● **Task requirements**
Once you find the line with "several (R184). -/" in the entries below, return exactly every line from it through the line with "def clear (w".

● **Dataset excerpts**
--*--

-- ==== Sys2Proof/Machine/Bundles.lean ====
section
/-! DEFINITION. The words of a bundle stream and their legal values (R197 to R213), the paths through a stream (R203 to
R205), and the streams of a manifest as its checks see them (R178, R215). -/

namespace Sys2Proof.Machine

/-- Where a check fails: in the header, or in a section at a core. -/
inductive Where where
  | header
  | sect (idx core : Nat)
  deriving DecidableEq, Repr

/-- A refusal: REASON and place. -/
structure Refused where
  reason : Nat
  place : Where
  deriving DecidableEq, Repr

/-- FAULT_INFO of code 0x920 (R184). -/
def Refused.info (r : Refused) : Word :=
  match r.place with
  | .header => word (r.reason * 2 ^ 24 + 2 ^ 23 + 0x7FF)
  | .sect i c => word (r.reason * 2 ^ 24 + i % 4096 * 2 ^ 11 + c % 2048)

/-- The place that is reported of several (R184). -/
def firstPlace : List Where → Option Where
  | [] => none
  | w :: l => match firstPlace l with
    | none => some w
    | some v => match w, v with
      | .header, _ => some w
      | _, .header => some v
      | .sect i c, .sect j d => if i < j ∨ (i = j ∧ c ≤ d) then some w else some v

/-! Bundles. -/

/-- Bits `hi` to `lo` are zero. -/
def clear (w : DWord) (hi lo : Nat) : Bool := fieldOf w hi lo = 0

/-- A counter field of four bits whose number is 0 when it is not enabled (R143, R209). -/
def optOk (x : Nat) : Bool := 8 ≤ x || x = 0

/-- The legal words of a sequencer slot (R201 to R205). -/
def sqLegal (w : DWord) : Bool :=
  match opOf w with
  | 0x01 | 0x04 => clear w 52 32
  | 0x02 | 0x03 => clear w 52 0
  | 0x08 => clear w 42 32 && fieldOf w 50 48 ≤ 5 && (if bitOf w 46 then clear w 31 0 else clear w 45 43)
  | 0x10 => clear w 52 44 && clear w 31 0 && !clear w 43 32
  | 0x11 => clear w 52 44 && clear w 31 16 && !clear w 43 32
  | _ => false

/-- The legal words of a matrix slot (R207). -/
def mxLegal (w : DWord) : Bool :=
  match opOf w with
  | 0x01 | 0x02 => clear w 44 0 && (bitOf w 48 || clear w 47 45)
  | 0x08 => clear w 27 0
  | _ => false

/-- The operation of a vector slot is in the table of R208. -/
def vxKnown (op : Nat) : Bool :=
  (1 ≤ op && op ≤ 6) || isCmp op || op = vCvt || op = vQuant || isRed op || op = vCompress || op = vExpand || op = vMset
    || isMlogic op || op = vWharf || op = vSent

/-- A specifier of a kind that its field allows (R87). -/
def specLegal (spec : Nat) : Kind → Bool
  | .none_ => spec = 0
  | .any => true
  | .mask => 0x20 ≤ spec && spec < 0x28
  | .value => (0x10 ≤ spec && spec < 0x20) || 0x80 ≤ spec
  | .desc | .quant | .count => 0x80 ≤ spec
  | .sentinel => spec < 0x80

/-- The legal words of a vector slot (R208, R209). -/
def vxLegal (w : DWord) : Bool :=
  let v := VOp.of w
  let specs := [v.dst, v.sa, v.sb, v.sc].zip (kindsOf v.op)
  vxKnown v.op && classOk v.op v.cls && (specs.all fun f => specLegal f.1 f.2)
    && (if v.op = vMset then clear w 47 24 && clear w 23 19
        else if isMlogic v.op then clear w 31 0
        else if v.op = vSent then clear w 39 39
        else optOk v.mask && optOk v.octr)

/-- The legal words of a load or store slot (R210). -/
def lsLegal (store : Bool) (w : DWord) : Bool :=
  let op := opOf w
  1 ≤ op && op ≤ (if store then 4 else 2) && clear w 38 0 && ((store && op = 3) || clear w 40 39)
    && optOk (fieldOf w 48 45) && optOk (fieldOf w 44 41)

/-- The legal words of a sync slot (R211), but for the bollard it names. -/
def syLegal (w : DWord) : Bool :=
  match opOf w with
  | 0x01 => clear w 33 32 && (bitOf w 37 || clear w 36 34)
  | 0x02 | 0x03 => clear w 37 32
  | 0x04 => clear w 50 50
  | 0x08 | 0x10 => clear w 50 0
  | _ => false

def slotLegal (e : Nat) (w : DWord) : Bool :=
  match e with
  | 0 => sqLegal w
  | 1 => mxLegal w
  | 2 => vxLegal w
  | 3 => lsLegal false w
  | 4 => lsLegal true w
  | _ => syLegal w

/-- Number of lead bundles in a row from bundle `i`, and the bundle they lead (R213). -/
def leadRun (bs : List Bundle) : Nat → Nat → Nat × Nat
  | 0, i => (0, i)
  | n + 1, i =>
    match bs[i]? with
    | some b => if b.isLead then let r := leadRun bs n (i + 1); (r.1 + 1, r.2) else (0, i)
    | none => (0, i)

/-- The ranges that skips and loops cover: number of the deciding bundle, last bundle, is a loop. -/
def coverOf (bs : List Bundle) : List (Nat × Nat × Bool) :=
  (List.range bs.length).filterMap fun i =>
    match bs[i]? with
    | none => none
    | some b => match b.skip, b.loop with
      | some n, _ => some (i, i + n, false)
      | none, some (n, _) => some (i, i + n, true)
      | none, none => none

/-- The nesting rules of R205. -/
def nested (bs : List Bundle) : Bool :=
  let rs := coverOf bs
  let inside := fun (r : Nat × Nat × Bool) (i : Nat) => decide (r.1 < i) && decide (i ≤ r.2.1)
  (rs.all fun r =>
      decide (r.2.1 < bs.length) && (rs.all fun o => !inside o r.1 || decide (r.2.1 ≤ o.2.1))
        && (!r.2.2 || decide ((rs.filter fun o => o.2.2 && inside o r.1).length < 4)))
    && (List.range bs.length).all fun i => match bs[i]? with
      | some b => !b.isLead ||
          (let t := leadRun bs bs.length i
           decide (t.2 < bs.length) && rs.all fun r => inside r i == inside r t.2)
      | none => true

/-- ATTACH of a bundle names slots that are present in its target (R212, R213). -/
def attachOk (bs : List Bundle) (i : Nat) (b : Bundle) : Bool :=
  match b.slot 5 with
  | none => true
  | some w =>
    match (if b.isLead then bs[(leadRun bs bs.length i).2]? else some b) with
    | none => false
    | some t => (List.range 5).all fun e => !attaches w e || (t.slot e).isSome

/-- The rules of REASON 0x04 for the bundles of a section (R197, R219). -/
def bundlesLegal (raw : List RawBundle) : Bool :=
  let bs := raw.map (·.b)
  nested bs && (List.range raw.length).all fun i => match raw[i]? with
    | none => true
    | some r =>
      clear r.hdr 21 16 && (!r.b.chain || (i ≠ 0 && !r.b.isLead)) && (r.b.slots.all fun x => slotLegal x.1 x.2)
        && attachOk bs i r.b && decide ((leadRun bs bs.length i).1 ≤ 3)

/-! Paths. -/

/-- What a core may execute: a bundle instance with its stamp counted from BASE, the range of a skip, or the passes of
a loop (R203, R204). -/
inductive Flow where
  | leaf (i : Inst) (stamp : Nat) (b : Bundle)
  | range (l : List Flow)
  | passes (l : List (List Flow))

/-- The flow of the bundles from number `i`, after the stamp sum `t`, under the passes of the loops around them. -/
def flowOf : Nat → Nat → Nat → List Nat → List Bundle → List Flow
  | 0, _, _, _, _ => []
  | _, _, _, _, [] => []
  | n + 1, i, t, ps, b :: l =>
    let t := t + b.delta
    let here := Flow.leaf ⟨i, ps⟩ t b
    match b.skip, b.loop with
    | some c, _ =>
      here :: .range (flowOf n (i + 1) t ps (l.take c)) ::
        flowOf n (i + 1 + c) (t + spanOf (c + 1) (l.take c)) ps (l.drop c)
    | none, some (body, m) =>
      let len := spanOf (body + 1) (l.take body)
      here :: .passes ((List.range (m + 1)).map fun p => flowOf n (i + 1) (t + p * len) (p :: ps) (l.take body)) ::
        flowOf n (i + 1 + body) (t + (m + 1) * len) ps (l.drop body)
    | none, none => here :: flowOf n (i + 1) t ps l

mutual
/-- Every instance, in path order with every pass active and no skip taken. -/
def Flow.leaves : Flow → List (Inst × Nat × Bundle)
  | .leaf i t b => [(i, t, b)]
  | .range l => Flow.leavesList l
  | .passes l => Flow.leavesPasses l
def Flow.leavesList : List Flow → List (Inst × Nat × Bundle)
  | [] => []
  | f :: l => f.leaves ++ Flow.leavesList l
def Flow.leavesPasses : List (List Flow) → List (Inst × Nat × Bundle)
  | [] => []
  | p :: l => Flow.leavesList p ++ Flow.leavesPasses l
end

mutual
/-- The least sum of `g` over the instances of a path that executes `x`, where one is named, and whether `x` lies
here: a skip drops its whole range, a loop a tail of its passes. -/
def Flow.low (g : Inst → Nat → Bundle → Int) (x : Option Inst) : Flow → Int × Bool
  | .leaf i t b => (g i t b, x == some i)
  | .range l =>
    let r := Flow.lowList g x l
    (if r.2 then r.1 else min 0 r.1, r.2)
  | .passes l => Flow.lowPasses g x l
def Flow.lowList (g : Inst → Nat → Bundle → Int) (x : Option Inst) : List Flow → Int × Bool
  | [] => (0, false)
  | f :: l =>
    let a := f.low g x
    let b := Flow.lowList g x l
    (a.1 + b.1, a.2 || b.2)
def Flow.lowPasses (g : Inst → Nat → Bundle → Int) (x : Option Inst) : List (List Flow) → Int × Bool
  | [] => (0, false)
  | p :: l =>
    let a := Flow.lowList g x p
    let b := Flow.lowPasses g x l
    let h := a.2 || b.2
    (if h then a.1 + b.1 else min 0 (a.1 + b.1), h)
end

/-- Least and greatest sum over the paths of a flow. -/
def lowSum (g : Inst → Nat → Bundle → Int) (x : Option Inst) (f : List Flow) : Int := (Flow.lowList g x f).1
def highSum (g : Inst → Nat → Bundle → Int) (x : Option Inst) (f : List Flow) : Int :=
  -(Flow.lowList (fun i t b => -(g i t b)) x f).1

/-- Every path that executes `x` executes `y`. -/
def forced (f : List Flow) (x y : Inst) : Bool :=
  lowSum (fun i _ _ => if i = y then 1 else 0) (some x) f = 1

/-- Bounds of a sequencer counter. -/
abbrev Bounds := Nat × Nat

/-- A counter after an addition, within 2^32. -/
def addBounds (b : Bounds) (n : Nat) : Bounds :=
  if b.1 + n < 2 ^ 32 ∧ b.2 + n < 2 ^ 32 then (b.1 + n, b.2 + n)
  else if 2 ^ 32 ≤ b.1 + n ∧ 2 ^ 32 ≤ b.2 + n then (b.1 + n - 2 ^ 32, b.2 + n - 2 ^ 32)
  else (0, 2 ^ 32 - 1)

/-- The counters after a bundle; a patched immediate may have any value (R494). -/
def sqBounds (patched : Nat → Bool) (i : Inst) (b : Bundle) (c : List Bounds) : List Bounds :=
  match b.slot 0 with
  | none => c
  | some w =>
    let k := fieldOf w 55 53
    let v := c.getD k (0, 0)
    let imm := fieldOf w 31 0
    match opOf w with
    | 1 => c.set k (if patched i.bundle then (0, 2 ^ 32 - 1) else (imm, imm))
    | 2 => c.set k (addBounds v 1)
    | 3 => c.set k (addBounds v (2 ^ 32 - 1))
    | 4 => c.set k (addBounds v imm)
    | _ => c

def joinBounds (a b : List Bounds) : List Bounds := (a.zip b).map fun p => (min p.1.1 p.2.1, max p.1.2 p.2.2)

mutual
/-- The bounds of the counters at each instance, before its own SQ entry, and after the flow. -/
def Flow.bounds (pt : Nat → Bool) (c : List Bounds) : Flow → List (Inst × List Bounds) × List Bounds
  | .leaf i _ b => ([(i, c)], sqBounds pt i b c)
  | .range l =>
    let r := Flow.boundsList pt c l
    (r.1, joinBounds c r.2)
  | .passes l => Flow.boundsPasses pt c c l
def Flow.boundsList (pt : Nat → Bool) (c : List Bounds) : List Flow → List (Inst × List Bounds) × List Bounds
  | [] => ([], c)
  | f :: l =>
    let a := f.bounds pt c
    let b := Flow.boundsList pt a.2 l
    (a.1 ++ b.1, b.2)
def Flow.boundsPasses (pt : Nat → Bool) (c out : List Bounds) : List (List Flow) → List (Inst × List Bounds) × List Bounds
  | [] => ([], out)
  | p :: l =>
    let a := Flow.boundsList pt c p
    let b := Flow.boundsPasses pt a.2 (joinBounds out a.2) l
    (a.1 ++ b.1, b.2)
end

/-! Sections of a core. -/

/-- The stream of a core from a BUNDLES section with the tables of a tiling (R215). -/
def progFor (c launch leg base : Nat) (m : List Byte) (x : Sect) (tiling : Nat) : Prog :=
  { ctx := c, launch := launch, leg := leg, mindex := x.core, variant := x.variant, base := base,
    bundles := ((readBundles (x.bytes m)).getD []).map (·.b),
    mxd := tableOf m 2 x.core tiling, vxd := tableOf m 3 x.core tiling, lsd := tableOf m 4 x.core tiling,
    sentinels := tableOf m 0x0B x.core tiling, budgets := tableOf m 0x0A x.core tiling,
    full := fieldAt m 7 1 % 2 = 1, barrierBol := fieldAt m 38 1 }

/-- A BUNDLES section in the form the checks use, with the tiling under which it runs. -/
structure Scan where
  x : Sect
  tiling : Nat
  raw : List RawBundle
  p : Prog
  flow : List Flow
  cb : List (Inst × List Bounds)

/-- SQ_IMM patches of a core and tiling by bundle (R180, R217). -/
def patchedIn (m : List Byte) (core tiling : Nat) (i : Nat) : Bool :=
  (ofType m 9).any fun x => (recordsOf 12 (x.bytes m)).any fun r =>
    fieldAt r 2 1 = 0 && fieldAt r 4 2 = core && (fieldAt r 6 1 = 0 || fieldAt r 6 1 = tiling) && fieldAt r 8 4 = i

/-- LSD_FIELD patches of a descriptor. -/
def patchedLsd (m : List Byte) (core desc off : Nat) : Bool :=
  (ofType m 9).any fun x => (recordsOf 12 (x.bytes m)).any fun r =>
    fieldAt r 2 1 = 1 && fieldAt r 4 2 = core && fieldAt r 8 4 = desc * 256 + off

/-- The tilings under which a BUNDLES section runs: its own; a common one runs also under each tiling of its core that
brings no stream of its own (R179). -/
def tilingsFor (m : List Byte) (x : Sect) : List Nat :=
  if x.tiling ≠ 0 then [x.tiling]
  else
    let mine := (sectsOf m).filter fun y => y.core = x.core && y.tiling ≠ 0
    0 :: (((mine.map (·.tiling)).eraseDups).filter fun t => !(mine.any fun y => y.typ = 1 && y.tiling = t))

def scansOf (m : List Byte) : List Scan :=
  (ofType m 1).flatMap fun x =>
    let raw := (readBundles (x.bytes m)).getD []
    (tilingsFor m x).map fun t =>
      let p := progFor 0 0 0 0 m x t
      let f := flowOf (p.bundles.length + 1) 0 0 [] p.bundles
      { x := x, tiling := t, raw := raw, p := p, flow := f,
        cb := (Flow.boundsList (patchedIn m x.core t) (List.replicate 8 (0, 0)) f).1 }

/-- Slots of an engine in a stream. -/
def slotsIn (sc : Scan) (e : Nat) : List DWord := sc.p.bundles.filterMap fun b => b.slot e

/-- What a check of one stream answers, as a place. -/
def atScan (sc : Scan) : Where := .sect sc.x.idx sc.x.core

end Sys2Proof.Machine
end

--*--

● **Final answer**
/-- The place that is reported of several (R184). -/
def firstPlace : List Where → Option Where
  | [] => none
  | w :: l => match firstPlace l with
    | none => some w
    | some v => match w, v with
      | .header, _ => some w
      | _, .header => some v
      | .sect i c, .sect j d => if i < j ∨ (i = j ∧ c ≤ d) then some w else some v

/-! Bundles. -/

/-- Bits `hi` to `lo` are zero. -/
def clear (w : DWord) (hi lo : Nat) : Bool := fieldOf w hi lo = 0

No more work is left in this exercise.